__Work to be completed__.
Transcribe the following entries word for word. End with the line where "namespace Sys2Proof.Machine" appears.

Data entries:
-- ==== Sys2Proof/Machine/State.lean ====
section
/-!
DEFINITION. The state of the machine: every piece the spec gives it (spec/10_state.md R10 to R23), as plain data, and its
value after reset (R23, R170). One field, `draws`, is the model's own (log entry 3).
-/

namespace Sys2Proof.Machine

/-- The four kinds of fault a step can raise (spec/60_exceptions.md R150). A step that raises one takes the entry the spec
describes (R155): its outcome is a NEXT state with FAULT written, so no step of this model answers the host's `fault` with
one of these (log entry 1). Nothing is unsafe in that: the next state is the one the spec states, and it is halted. -/
inductive Fault where
  /-- Raised by the fetch when PC + 1 >= 4096, and by `DXYN`, `FX33`, `FX55`, `FX65` when the last byte of their range lies
  at 4096 or above (R151, R152). Safe: the spec's own fault. -/
  | outOfBounds
  /-- Raised by decode for the words that match no row of the opcode map (R153). Safe: the spec's own fault. -/
  | unknownOpcode
  /-- Raised by `00EE` with SP = 0 (R154). Safe: the spec's own fault. -/
  | stackUnderflow
  /-- Raised by `2NNN` with SP = 16 (R154). Safe: the spec's own fault. -/
  | stackOverflow
  deriving DecidableEq, Repr

/-- Why an instruction has no meaning in this model. -/
inductive Refusal where
  /-- Answered only by an arm of `exec` whose instruction has not been given its meaning. Safe: nothing follows a refusal. -/
  | notModelled (mnemonic : String)
  deriving DecidableEq, Repr

/-- FAULT, the fault record (R19): `kind` is `none` for the spec's None; `pc` is the address of the faulting instruction;
`opcode` is its word, 0 when the fetch itself faulted. -/
structure FaultRecord where
  kind : Option Fault
  pc : Word
  opcode : Word
  deriving DecidableEq, Repr

/-- FAULT with nothing recorded: kind None, pc 0, opcode 0 (R19, R23). -/
def FaultRecord.clear : FaultRecord := { kind := none, pc := 0, opcode := 0 }

/-- FB: 32 rows of 64 one-bit pixels; bit `x` of row `y` is the pixel at column `x`, 1 = on (R17, log entry 11). -/
abbrev Framebuffer := Vector (BitVec 64) 32

/-- The whole state of the core. -/
structure State where
  /-- V[0] to V[15], VF = V[15] (R10, R11). -/
  v : Vector Byte 16
  /-- I, the index register (R12). -/
  i : Word
  /-- PC, the program counter (R13). -/
  pc : Word
  /-- STACK[0] to STACK[15], entries at SP and above kept as last written (R14). -/
  stack : Vector Word 16
  /-- SP, the number of stack entries in use, 0 to 16 (R14, log entry 10). -/
  sp : Fin 17
  /-- DT, the delay timer (R15). -/
  dt : Byte
  /-- ST, the sound timer (R15). -/
  st : Byte
  /-- KEY[0] to KEY[15], true = pressed (R16). -/
  key : Vector Bool 16
  /-- FB, the framebuffer (R17). -/
  fb : Framebuffer
  /-- MEM (R18): the addresses whose byte differs from its value after reset, rising, with their bytes. -/
  mem : List Host.Cell
  /-- FAULT (R19). -/
  fault : FaultRecord
  /-- The model's own field, no state of the spec: how many random bytes have been drawn (log entry 3). -/
  draws : Nat
  deriving DecidableEq, Repr

/-- The machine right after reset (R23, R170): memory holds its reset contents, so the list of differences is empty. -/
def State.reset : State where
  v := Vector.replicate 16 0
  i := 0
  pc := Config.progBase
  stack := Vector.replicate 16 0
  sp := 0
  dt := 0
  st := 0
  key := Vector.replicate 16 false
  fb := Vector.replicate 32 0
  mem := []
  fault := FaultRecord.clear
  draws := 0

end Sys2Proof.Machine
end

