theorem load_result_iff : (load rom s).2 = .romTooLarge ↔ 3584 < rom.length := by
  by_cases fits : rom.length ≤ 3584
  · rw [load_of_fits s fits]
    exact iff_of_false nofun (not_lt.mpr fits)
  · rw [load_of_too_large s (not_le.mp fits)]
    exact iff_of_true rfl (not_le.mp fits)

theorem clockLoadError_iff (inp : Inputs) :
    clockLoadError inp s = true ↔ inp.resetReq = false ∧ inp.loadReq = true ∧ 3584 < inp.rom.length := by
  unfold clockLoadError Inputs.selected
  split_ifs with reset loads
  case pos => simp [reset]
  case pos => simp [reset, loads, load_result_iff]
  all_goals simp [loads]

end LoadError

section Picture

/-- A bit of an OR over rows is on when it is on in one of them. -/
theorem foldl_or_getLsbD {α : Type} {w : Nat} (f : α → BitVec w) (rows : List α) (acc : BitVec w) (k : Nat) :
    (rows.foldl (fun acc row => acc ||| f row) acc).getLsbD k =
      (acc.getLsbD k || rows.any fun row => (f row).getLsbD k) := by
  induction rows generalizing acc with
  | nil => simp
  | cons row rows ih => rw [List.foldl_cons, ih, BitVec.getLsbD_or, List.any_cons, Bool.or_assoc]

/-- Row `r` occupies the 64 bits from `64 * r`. -/
theorem placedRow_getLsbD (bits : BitVec 64) (r row : Fin 32) (col : Fin 64) :
    (bits.setWidth 2048 <<< (64 * r.val)).getLsbD (row.val * 64 + col.val) = (decide (r = row) && bits.getLsbD col.val) := by
  rw [BitVec.getLsbD_shiftLeft, BitVec.getLsbD_setWidth]
  obtain lower | rfl | higher := lt_trichotomy r row
  · have past : 64 ≤ row.val * 64 + col.val - 64 * r.val := by omega
    rw [BitVec.getLsbD_of_ge _ _ past, decide_eq_false lower.ne]
    simp
  · have column : r.val * 64 + col.val - 64 * r.val = col.val := by omega
    have notBefore : ¬ r.val * 64 + col.val < 64 * r.val := by omega
    have inside : r.val * 64 + col.val < 2048 := by omega
    have inside' : col.val < 2048 := by omega
    simp [column, notBefore, inside, inside']
  · have before : row.val * 64 + col.val < 64 * r.val := by omega
    rw [decide_eq_true before, decide_eq_false higher.ne']
    simp

theorem framebufferBits_getLsbD (fb : Framebuffer) (row : Fin 32) (col : Fin 64) :
    (framebufferBits fb).getLsbD (row.val * 64 + col.val) = pixelOf fb row col := by
  rw [framebufferBits, foldl_or_getLsbD]
  simp only [placedRow_getLsbD]
  have own : ((List.finRange 32).any fun r => decide (r = row) && (fb.get r).getLsbD col.val) =
      (fb.get row).getLsbD col.val := by
    rw [Bool.eq_iff_iff, List.any_eq_true]
    simp
  exact (congrArg₂ or BitVec.getLsbD_zero own).trans (Bool.false_or _)

end Picture

/-- Settles O7: the period's operation by priority, and the outputs of the state it ends in. -/
theorem signalLevelReading : Obligations.SignalLevelReading := by
  unfold Obligations.SignalLevelReading
  refine ⟨clockState_eq, keysOfBits_get, fun inp s t h => ?outputs, fun _ s => framebufferBits_getLsbD s.fb⟩
  case outputs =>
    refine ⟨outputsOf (clockLoadError inp s) t, ?clock, framebufferBits_getLsbD t.fb, rfl, rfl, rfl,
      clockLoadError_iff s inp⟩
    rw [clock, h]

end Sys2Proof.Machine
end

__Result of this task__.
-- ==== Sys2Proof/Machine/State.lean ====
section
/-!
DEFINITION. The state of the machine: every piece the spec gives it (spec/10_state.md R10 to R23), as plain data, and its
value after reset (R23, R170). One field, `draws`, is the model's own (log entry 3).
-/

namespace Sys2Proof.Machine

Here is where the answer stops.